Framing Adoption and Reactive Attachment Disorder (RAD) Correctly:

Intro:

         Hi there! This is Laurie and I am the creator of this blog. I wright on many subjects having to do with behavioral, foster and adoption issues. Please check out some of my other posts. They are intended to be encouraging and hopefully healing.

My last three posts were about a ministry I have started called Abba Father’s Love. I told about the three parts of this ministry which are support groups, Life Coaching and this blog. Please take a moment to read about this ministry.

Today I am going to talk about foster, adoptive and behavioral problem children who don’t “frame” their thoughts or situations correctly. Thoughts or situations can be correctly or not correctly frame. What I mean by framing correctly or incorrectly: There is truth, partial truth or no truth in what is thought or seen. When situations or thoughts aren’t framed correctly – there’s a lie in the thought and it doesn’t produce a positive end (mis-framed thinking). Thoughts that are framed correct and are true produce behavior that follow that truth to a positive end (correctly framed thinking).

 

Our Families Train us How to Frame Our Lives:

         I find it fascinating to watch families with diversity of thoughts directly linked to mis-framed thinking (has lies). I think every family has a mis-framed thought or two. This mis-framed thinking can be transferred from generation to generation. It can go from one person to the next till there is a whole group of people who can’t see the truth when it is right in front of them.

This post is mainly about adoptive, RAD and foster children and the mis-famed thinking they have.
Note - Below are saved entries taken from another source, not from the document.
/-- The checks 0x03 to 0x0E on an image's bytes in order: DETAIL, status and offset of the first that fails. -/
def Dev.imageFail (d : Dev) (p size : Nat) (b : List Byte) (im : Image) : Option (Nat × Nat × Nat) :=
  let zeroed := b.take 0xD0 ++ List.replicate 0x30 0#8 ++ b.drop 0x100
  if fieldAt b 0 4 ≠ 0x4C53494D ∨ fieldAt b 4 2 ≠ 1 ∨ fieldAt b 6 2 ≠ 0x100 ∨ fieldAt b 8 8 ≠ size then some (0x03, stNotEnabled, 0)
  else if sha384 zeroed ≠ (b.drop 0xD0).take 0x30 then some (0x04, stChecksum, 0)
  else
    match d.imgReserved b im with
    | some o => some (0x05, stFeature, o)
    | none =>
      if d.get F.IDF_ID_CLUSTERS < im.clustersReq then some (0x06, stNotEnabled, 0)
      else
        match dirFail b d.fitted with
        | some o => some (0x06, stNotEnabled, o)
        | none =>
          if (if d.solo then im.deviceCount ≠ 1 else im.deviceCount ≠ 1 ∧ im.domain ≠ d.get F.TCK_CTRL_DOMAIN) then some (0x07, stNotEnabled, 0)
          else if (if d.on F.GTE_ID_RANKED then im.rank ≠ d.rank else im.deviceCount ≠ 1 ∨ im.rank ≠ 0) then some (0x08, stPerm, 0)
          else if im.len ≠ d.get F.TCK_STATUS_LEN then some (0x09, stNotEnabled, 0)
          else if !trcCovers im.trClass d.trc then some (0x0A, stNotEnabled, 0)
          else
            match dirFail b (d.assigned p) with
            | some o => some (0x0B, stPerm, o)
            | none =>
              match d.structureFail p b im with
              | some (st, o) => some (0x0C, st, o)
              | none =>
                match strictFail b im with
                | some o => some (0x0D, stNotEnabled, o)
                | none => if d.baseOk p im then none else some (0x0E, stBounds, 0)

/-- The collectives of an image that move something, with the offsets of their descriptors. -/
def collsOf (im : Image) (descOff : Nat) : List (Nat × List Byte) :=
  (im.placed.filter fun x => x.s.op == opCollective).map fun x => (descOff + 64 * x.s.desc, im.descs.getD x.s.desc [])

/-- The memory that check 0x0F reads for a collective: its parameter block, then its list. -/
def Dev.collBlock (d : Dev) (im : Image) (m : CollDesc) : List (Nat × Nat) × List Nat × (List (Nat × Nat)) :=
  let ext := im.segs.flatMap Segment.extents
  let va := segWordVa im.segs m.param
  let pb := d.readVa ext va 128
  let ps := (List.range 16).map fun i => leWord pb i
  (extentRuns ext va 128, ps, extentRuns ext (segWordVa im.segs (ps.getD 7 0)) (listBytes m * listCount m))

/-- The checks of a collective that need translated segments (R297, R415): its status. -/
def Dev.collBound (d : Dev) (p : Nat) (im : Image) (desc : List Byte) : Nat :=
  let m := collDesc false desc
  if m.op ≠ opBroadcast ∧ m.blocks = 0 then stOk
  else
    let (runs, ps, lruns) := d.collBlock im m
    if (d.readRuns runs false).1 ≠ stOk then (d.readRuns runs false).1
    else if m.op = opBroadcast ∧ bcastBytes ps = 0 then (if d.collBlockOk false m ps [] then stOk else stFeature)
    else if wordRange im.segs (ps.getD 7 0) (listBytes m * listCount m) 1 ≠ stOk then
      wordRange im.segs (ps.getD 7 0) (listBytes m * listCount m) 1
    else if (d.readRuns lruns false).1 ≠ stOk then (d.readRuns lruns false).1
    else
      let c := d.schedColl p im desc
      if !d.collBlockOk false m ps c.list then stFeature
      else
        let rs := (collRegions d.rank m ps c.list).map fun r => wordRange im.segs r.1 r.2.1 r.2.2
        if rs.contains stBounds then stBounds
        else if rs.any (· != stOk) then stPerm
        else if (d.collErr m c.params c.ext).1 ≠ stOk then (d.collErr m c.params c.ext).1
        else if (d.collPlace m c.list).1 ≠ stOk then (d.collPlace m c.list).1
        else
          let dest (i : Nat) : Nat := (routeOf (im.routes.getD i [])).dest
          let next := c.list.getD (m.succ c.slot) 0
          if m.op ≠ opBroadcast ∧ m.ranks ≠ 1 ∧ m.fmt ≠ fmOnebit
            ∧ (dest m.routeNext ≠ bits next 13 0 ∨ (m.routeB ≠ 0x3FF ∧ dest m.routeB ≠ bits next 29 16)) then stBounds
          else stOk

/-- Does the memory that check 0x0F reads stall? -/
def Dev.boundWaits (d : Dev) (im : Image) : Bool :=
  (collsOf im 0).any fun r =>
    let x := d.collBlock im (collDesc false r.2)
    d.runsWait x.1 || d.runsWait x.2.2

/-- The descriptor checks behind translation: order 6 of R323 for copies, those of collectives; status and offset of the first failure. -/
def Dev.imageBoundFail (d : Dev) (p : Nat) (im : Image) (descOff : Nat) : Option (Nat × Nat) :=
  ((im.placed.findSome? fun x =>
    let m := copyDesc (im.descs.getD x.s.desc [])
    if x.s.op = opCopy ∧ m.total ≠ 0 ∧ !copyHostOk x.index (copySegRuns im.segs m.src m.srcStride m) (copySegRuns im.segs m.dst m.dstStride m) then
      some (stPerm, descOff + 64 * x.s.desc)
    else none)).or
  ((collsOf im descOff).findSome? fun r =>
    let st := d.collBound p im r.2
    if st = stOk then none else some (st, r.1))

end Sys2Proof.Machine
end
Because they have lived through a great deal of rejection from their biological families – their thinking is all messed up. This causes them to mis-frame how everyone on the earth thinks of them or how they think of everyone else.

 

Divine Thinking:

         Father God is the master mind of the universe. He thinks correctly and has all the wisdom necessary to make accurate decisions. So, it is safe to say He can frame or think correctly about everything we encounter during our life time. It is His truth that heals the lie(s) and can switch us into correct thinking.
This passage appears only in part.